/-- Settles O50: each command of a transport, each way to turn a request away and each time that Jade keeps has its branches, and each
clause names the one that its premises choose. -/
theorem requestsAreTakenOrTurnedAway : Obligations.RequestsAreTakenOrTurnedAway := by
  unfold Obligations.RequestsAreTakenOrTurnedAway
  intro s code tr t req m0 j c turned
  refine ⟨fun htr hmode hc hsect hslot => ?_, fun hslot => ?_, fun htr hc hr => ?_, fun htr ho hr => ?_,
    fun r rest ho hj hr => ⟨fun hroom hrestart => ?_, fun hfull => ?_⟩, fun ho hj hi => ⟨fun htags => ?_, fun r hr htag => ?_⟩,
    fun ho hj htags hp => ⟨fun htr hmode => ?_, fun htr hlink => ?_, fun a htr hlink ha => ?_, fun htr hlink ha => ?_⟩,
    fun ho hj htags hp => ⟨fun hmode => ?_, fun hmode hlc => ?_, fun hmode htr => ?_, fun hmode htr hlc hs => ?_⟩,
    fun k hj hf hs hk hl htr => ⟨fun ht => ?_, fun ht => ?_⟩, fun e he => ⟨fun ht => ?_, fun ht => ?_⟩, fun r hr ht => ?_, rfl,
    fun r u hr hu => ⟨fun ht => ?_, fun ht => ?_⟩, fun hlock => ⟨fun ht => ?_, fun ht => ?_⟩⟩
  · refine Completes.of_at (exec_connectionOpen t s tr) ?_
    rw [Mod.connectionOpen_opens (m := m0) htr hmode hc hsect hslot, Mod.conn_modConn_self]
    exact ⟨rfl, rfl, rfl, rfl⟩
  · exact (exec_connectionOpen t s 2).trans (State.at_unchanged s t _ (Mod.connectionOpen_slotBad hslot))
  · refine Completes.of_at (exec_connectionLost t s tr) ?_
    rw [Mod.connectionLost_closes (m := m0) htr hr hc, Mod.conn_modConn_self]
    refine ⟨rfl, rfl, List.length_map _, ?_⟩
    simp
  · refine Completes.of_at (exec_mailboxRequestError t s tr) ?_
    rw [Mod.requestError_closes (m := m0) htr hr ho]
    simp only [Mod.conn_modConn_self]
    exact ⟨trivial, rfl⟩
  · refine Completes.of_at (exec_mailboxResponseSend t s tr) ?_
    rw [Mod.responseSend_room (m := m0) hj hr ho hroom hrestart, Mod.conn_modConn_self]
    exact ⟨rfl, rfl, rfl⟩
  · refine Completes.of_at (exec_mailboxResponseSend t s tr) ?_
    rw [Mod.responseSend_full (m := m0) hj hr hfull]
    exact ⟨rfl, hr⟩
  · have hx := exec_unknownCommandCode t s hi req
    refine ⟨Completes.answers hx ⟨ho, hj, htags⟩ fun c1 c2 c3 => Mod.startCmd_unknown hi, fun u hu => ?_⟩
    cases hx.symm.trans hu
    exact (congrArg Mod.lanes (m0.request_of_accepts code req none ⟨ho, hj, htags⟩)).trans
      ((Mod.settle_lanes ..).trans (by rw [Mod.startCmd_unknown hi]; rfl))
  · have hx := exec_unknownCommandCode t s hi req
    have hbusy := m0.request_tagBusy code req none ho hj hr htag
    refine ⟨Completes.of_at hx ?_, fun u hu => ?_⟩
    · rw [hbusy]
      exact m0.settle_answers code req rfl ..
    · cases hx.symm.trans hu
      exact (congrArg Mod.lanes hbusy).trans (Mod.settle_lanes ..)
  · exact Completes.answers (t := t) rfl ⟨ho, hj, htags⟩ fun c1 c2 c3 =>
      Mod.startCmd_forward_transport cmdInfo_idRead hp (Mod.lifeAway_idRead (Or.inr hmode)) htr
  · exact Completes.answers (t := t) rfl ⟨ho, hj, htags⟩ fun c1 c2 c3 =>
      Mod.startCmd_forward_unlinked cmdInfo_idRead hp (Mod.lifeAway_idRead (Or.inl htr)) rfl htr hlink
  · exact Completes.answers (t := t) rfl ⟨ho, hj, htags⟩ fun c1 c2 c3 =>
      Mod.startCmd_forward_answered (m := m0.withConns c1 c2 c3) cmdInfo_idRead hp (Mod.lifeAway_idRead (Or.inl htr)) rfl htr hlink ha
  · exact Completes.runsOn (t := t) rfl ⟨ho, hj, htags⟩ fun c1 c2 c3 =>
      Mod.startCmd_forward_waits cmdInfo_idRead hp (Mod.lifeAway_idRead (Or.inl htr)) rfl htr hlink ha
  · exact Completes.answers (t := t) rfl ⟨ho, hj, htags⟩ fun c1 c2 c3 =>
      Mod.startCmd_turned cmdInfo_lcRead hp (Mod.turnAway_lcRead_rom hmode) (by decide)
  · exact Completes.answers (t := t) rfl ⟨ho, hj, htags⟩ fun c1 c2 c3 =>
      Mod.startCmd_turned cmdInfo_laneSplit hp (Mod.turnAway_laneSplit hmode hlc) (by decide)
  · exact Completes.answers (t := t) rfl ⟨ho, hj, htags⟩ fun c1 c2 c3 =>
      Mod.startCmd_turned cmdInfo_lcRead hp (by rw [htr]; exact Mod.turnAway_lcRead_partner hmode) (by decide)
  · exact Completes.answers (t := t) rfl ⟨ho, hj, htags⟩ fun c1 c2 c3 =>
      Mod.startCmd_turned cmdInfo_forceList hp (Mod.turnAway_forceList hmode htr hlc hs) (by decide)
  · refine Completes.of_at (exec_partnerForwardTimeout t s tr k.req.tag) ?_
    rw [Mod.forwardTimeout_late (m := m0) hj hf hs hk hl ht]
    exact ⟨rfl, rfl⟩
  · exact (exec_partnerForwardTimeout t s tr k.req.tag).trans (State.at_unchanged s t _ (Mod.forwardTimeout_early (m := m0) hj hf hs ht))
  · exact (exec_updateLockIdle t s).trans (State.at_becomes s t _ (Mod.lockIdle_ends (m := m0) he ht))
  · exact (exec_updateLockIdle t s).trans (State.at_unchanged s t _ (Mod.lockIdle_stays (m := m0) he ht))
  · exact (exec_attestReportExpire t s tr).trans (State.at_becomes s t _ (Mod.reportExpire_old (m := m0) hr ht))
  · refine Completes.of_at (exec_restartDelayExpire t s) ?_
    rw [Mod.restartExpire_due (m := m0) hr hu ht]
    let m1 : Mod := { m0 with restart := { m0.restart with cold := r.kind == 2 } }
    obtain ⟨hservice, hrole, hprocs, hjade, hsid, hboot, hlanes⟩ := m1.restarted_spec
    refine ⟨hservice, hrole, hprocs, hjade, rfl, rfl, m1.restarted_cold, hsid, hboot, ?_⟩
    refine List.filter_eq_nil_iff.mpr fun x _ => ?_
    obtain ⟨-, -, hvoting⟩ := hlanes x
    exact ne_true_of_eq_false hvoting
  · exact (exec_restartDelayExpire t s).trans (State.at_unchanged s t _ (Mod.restartExpire_early (m := m0) hr hu ht))
  · exact (exec_spsLockoutEnd t s).trans (State.at_becomes s t _ (Mod.lockoutEnd_due (m := m0) hlock ht))
  · exact (exec_spsLockoutEnd t s).trans (State.at_unchanged s t _ (Mod.lockoutEnd_early (m := m0) ht))

end Sys2Proof.Machine
end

*-*-*

→ **TASK REQUIREMENTS**
Only the lines holding "hboot" are wanted, so copy each of them from the material.

→ **ANSWER TO THE EXERCISE**
    obtain ⟨hservice, hrole, hprocs, hjade, hsid, hboot, hlanes⟩ := m1.restarted_spec
    refine ⟨hservice, hrole, hprocs, hjade, rfl, rfl, m1.restarted_cold, hsid, hboot, ?_⟩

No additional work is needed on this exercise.